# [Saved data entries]
•••
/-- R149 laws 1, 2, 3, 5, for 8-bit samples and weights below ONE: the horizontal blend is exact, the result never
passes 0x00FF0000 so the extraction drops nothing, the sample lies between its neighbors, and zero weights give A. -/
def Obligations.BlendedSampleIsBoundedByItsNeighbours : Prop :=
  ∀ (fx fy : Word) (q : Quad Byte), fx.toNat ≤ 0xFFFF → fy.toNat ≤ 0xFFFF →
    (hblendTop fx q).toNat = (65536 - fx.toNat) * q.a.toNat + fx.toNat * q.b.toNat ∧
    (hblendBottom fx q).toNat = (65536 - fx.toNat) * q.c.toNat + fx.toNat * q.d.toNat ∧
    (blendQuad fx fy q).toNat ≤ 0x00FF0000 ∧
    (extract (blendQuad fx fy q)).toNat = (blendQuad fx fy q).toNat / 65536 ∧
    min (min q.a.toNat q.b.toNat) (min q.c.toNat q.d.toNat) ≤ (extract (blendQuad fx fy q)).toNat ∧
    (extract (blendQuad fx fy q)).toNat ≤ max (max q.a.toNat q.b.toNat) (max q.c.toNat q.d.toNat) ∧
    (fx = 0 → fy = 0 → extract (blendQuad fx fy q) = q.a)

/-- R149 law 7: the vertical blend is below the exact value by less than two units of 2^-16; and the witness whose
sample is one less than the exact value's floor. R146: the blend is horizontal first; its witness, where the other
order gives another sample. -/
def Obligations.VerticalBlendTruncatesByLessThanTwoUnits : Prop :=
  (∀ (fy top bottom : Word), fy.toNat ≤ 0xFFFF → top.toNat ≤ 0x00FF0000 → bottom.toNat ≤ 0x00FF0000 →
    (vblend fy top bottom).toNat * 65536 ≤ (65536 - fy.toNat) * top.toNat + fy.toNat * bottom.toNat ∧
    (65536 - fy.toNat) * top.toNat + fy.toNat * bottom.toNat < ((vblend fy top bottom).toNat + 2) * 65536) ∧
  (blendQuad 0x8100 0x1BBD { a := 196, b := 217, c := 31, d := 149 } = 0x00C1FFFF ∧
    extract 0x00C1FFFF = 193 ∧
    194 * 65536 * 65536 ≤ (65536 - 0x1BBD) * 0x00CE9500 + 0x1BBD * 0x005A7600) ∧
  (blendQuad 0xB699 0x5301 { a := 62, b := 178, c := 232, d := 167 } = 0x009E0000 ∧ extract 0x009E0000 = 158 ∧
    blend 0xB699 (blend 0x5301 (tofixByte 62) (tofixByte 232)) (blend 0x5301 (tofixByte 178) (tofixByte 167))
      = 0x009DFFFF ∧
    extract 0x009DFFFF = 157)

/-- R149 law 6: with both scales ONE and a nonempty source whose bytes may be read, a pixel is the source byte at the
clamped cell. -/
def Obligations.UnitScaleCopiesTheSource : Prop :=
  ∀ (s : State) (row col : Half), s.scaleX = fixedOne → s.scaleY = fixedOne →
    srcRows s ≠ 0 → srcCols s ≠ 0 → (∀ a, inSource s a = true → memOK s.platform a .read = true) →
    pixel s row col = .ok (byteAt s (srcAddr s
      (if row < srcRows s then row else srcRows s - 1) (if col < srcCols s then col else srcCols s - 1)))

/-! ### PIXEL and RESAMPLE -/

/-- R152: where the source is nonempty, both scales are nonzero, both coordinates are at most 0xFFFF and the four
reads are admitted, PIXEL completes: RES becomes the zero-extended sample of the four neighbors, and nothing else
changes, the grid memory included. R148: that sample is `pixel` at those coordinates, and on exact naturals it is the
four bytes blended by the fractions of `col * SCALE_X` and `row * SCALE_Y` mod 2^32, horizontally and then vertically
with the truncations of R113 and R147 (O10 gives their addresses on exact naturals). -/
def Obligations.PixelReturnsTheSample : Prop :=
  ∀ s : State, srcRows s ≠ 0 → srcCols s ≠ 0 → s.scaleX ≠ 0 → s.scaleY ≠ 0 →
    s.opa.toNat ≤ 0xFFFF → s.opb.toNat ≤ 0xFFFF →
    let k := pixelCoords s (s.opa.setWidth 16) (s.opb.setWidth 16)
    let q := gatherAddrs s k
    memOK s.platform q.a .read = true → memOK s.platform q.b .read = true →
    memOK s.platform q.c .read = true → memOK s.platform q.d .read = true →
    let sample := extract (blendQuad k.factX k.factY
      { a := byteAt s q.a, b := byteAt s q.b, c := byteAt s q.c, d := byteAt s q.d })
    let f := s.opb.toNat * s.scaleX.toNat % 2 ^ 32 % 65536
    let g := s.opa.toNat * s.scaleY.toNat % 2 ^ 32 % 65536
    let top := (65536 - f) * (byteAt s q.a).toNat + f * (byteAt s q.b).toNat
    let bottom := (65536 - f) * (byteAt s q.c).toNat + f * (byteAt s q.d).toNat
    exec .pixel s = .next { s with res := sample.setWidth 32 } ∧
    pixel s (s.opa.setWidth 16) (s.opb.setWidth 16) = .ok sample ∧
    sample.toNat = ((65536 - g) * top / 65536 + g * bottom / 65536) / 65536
•••
# [Assignment]
What you return must match the records above exactly.

# [Exercise answer]
/-- R149 laws 1, 2, 3, 5, for 8-bit samples and weights below ONE: the horizontal blend is exact, the result never
passes 0x00FF0000 so the extraction drops nothing, the sample lies between its neighbors, and zero weights give A. -/
def Obligations.BlendedSampleIsBoundedByItsNeighbours : Prop :=
  ∀ (fx fy : Word) (q : Quad Byte), fx.toNat ≤ 0xFFFF → fy.toNat ≤ 0xFFFF →
    (hblendTop fx q).toNat = (65536 - fx.toNat) * q.a.toNat + fx.toNat * q.b.toNat ∧
    (hblendBottom fx q).toNat = (65536 - fx.toNat) * q.c.toNat + fx.toNat * q.d.toNat ∧
    (blendQuad fx fy q).toNat ≤ 0x00FF0000 ∧
    (extract (blendQuad fx fy q)).toNat = (blendQuad fx fy q).toNat / 65536 ∧
    min (min q.a.toNat q.b.toNat) (min q.c.toNat q.d.toNat) ≤ (extract (blendQuad fx fy q)).toNat ∧
    (extract (blendQuad fx fy q)).toNat ≤ max (max q.a.toNat q.b.toNat) (max q.c.toNat q.d.toNat) ∧
    (fx = 0 → fy = 0 → extract (blendQuad fx fy q) = q.a)

/-- R149 law 7: the vertical blend is below the exact value by less than two units of 2^-16; and the witness whose
sample is one less than the exact value's floor. R146: the blend is horizontal first; its witness, where the other
order gives another sample. -/
def Obligations.VerticalBlendTruncatesByLessThanTwoUnits : Prop :=
  (∀ (fy top bottom : Word), fy.toNat ≤ 0xFFFF → top.toNat ≤ 0x00FF0000 → bottom.toNat ≤ 0x00FF0000 →
    (vblend fy top bottom).toNat * 65536 ≤ (65536 - fy.toNat) * top.toNat + fy.toNat * bottom.toNat ∧
    (65536 - fy.toNat) * top.toNat + fy.toNat * bottom.toNat < ((vblend fy top bottom).toNat + 2) * 65536) ∧
  (blendQuad 0x8100 0x1BBD { a := 196, b := 217, c := 31, d := 149 } = 0x00C1FFFF ∧
    extract 0x00C1FFFF = 193 ∧
    194 * 65536 * 65536 ≤ (65536 - 0x1BBD) * 0x00CE9500 + 0x1BBD * 0x005A7600) ∧
  (blendQuad 0xB699 0x5301 { a := 62, b := 178, c := 232, d := 167 } = 0x009E0000 ∧ extract 0x009E0000 = 158 ∧
    blend 0xB699 (blend 0x5301 (tofixByte 62) (tofixByte 232)) (blend 0x5301 (tofixByte 178) (tofixByte 167))
      = 0x009DFFFF ∧
    extract 0x009DFFFF = 157)

/-- R149 law 6: with both scales ONE and a nonempty source whose bytes may be read, a pixel is the source byte at the
clamped cell. -/
def Obligations.UnitScaleCopiesTheSource : Prop :=
  ∀ (s : State) (row col : Half), s.scaleX = fixedOne → s.scaleY = fixedOne →
    srcRows s ≠ 0 → srcCols s ≠ 0 → (∀ a, inSource s a = true → memOK s.platform a .read = true) →
    pixel s row col = .ok (byteAt s (srcAddr s
      (if row < srcRows s then row else srcRows s - 1) (if col < srcCols s then col else srcCols s - 1)))

/-! ### PIXEL and RESAMPLE -/

/-- R152: where the source is nonempty, both scales are nonzero, both coordinates are at most 0xFFFF and the four
reads are admitted, PIXEL completes: RES becomes the zero-extended sample of the four neighbors, and nothing else
changes, the grid memory included. R148: that sample is `pixel` at those coordinates, and on exact naturals it is the
four bytes blended by the fractions of `col * SCALE_X` and `row * SCALE_Y` mod 2^32, horizontally and then vertically
with the truncations of R113 and R147 (O10 gives their addresses on exact naturals). -/
def Obligations.PixelReturnsTheSample : Prop :=
  ∀ s : State, srcRows s ≠ 0 → srcCols s ≠ 0 → s.scaleX ≠ 0 → s.scaleY ≠ 0 →
    s.opa.toNat ≤ 0xFFFF → s.opb.toNat ≤ 0xFFFF →
    let k := pixelCoords s (s.opa.setWidth 16) (s.opb.setWidth 16)
    let q := gatherAddrs s k
    memOK s.platform q.a .read = true → memOK s.platform q.b .read = true →
    memOK s.platform q.c .read = true → memOK s.platform q.d .read = true →
    let sample := extract (blendQuad k.factX k.factY
      { a := byteAt s q.a, b := byteAt s q.b, c := byteAt s q.c, d := byteAt s q.d })
    let f := s.opb.toNat * s.scaleX.toNat % 2 ^ 32 % 65536
    let g := s.opa.toNat * s.scaleY.toNat % 2 ^ 32 % 65536
    let top := (65536 - f) * (byteAt s q.a).toNat + f * (byteAt s q.b).toNat
    let bottom := (65536 - f) * (byteAt s q.c).toNat + f * (byteAt s q.d).toNat
    exec .pixel s = .next { s with res := sample.setWidth 32 } ∧
    pixel s (s.opa.setWidth 16) (s.opb.setWidth 16) = .ok sample ∧
    sample.toNat = ((65536 - g) * top / 65536 + g * bottom / 65536) / 65536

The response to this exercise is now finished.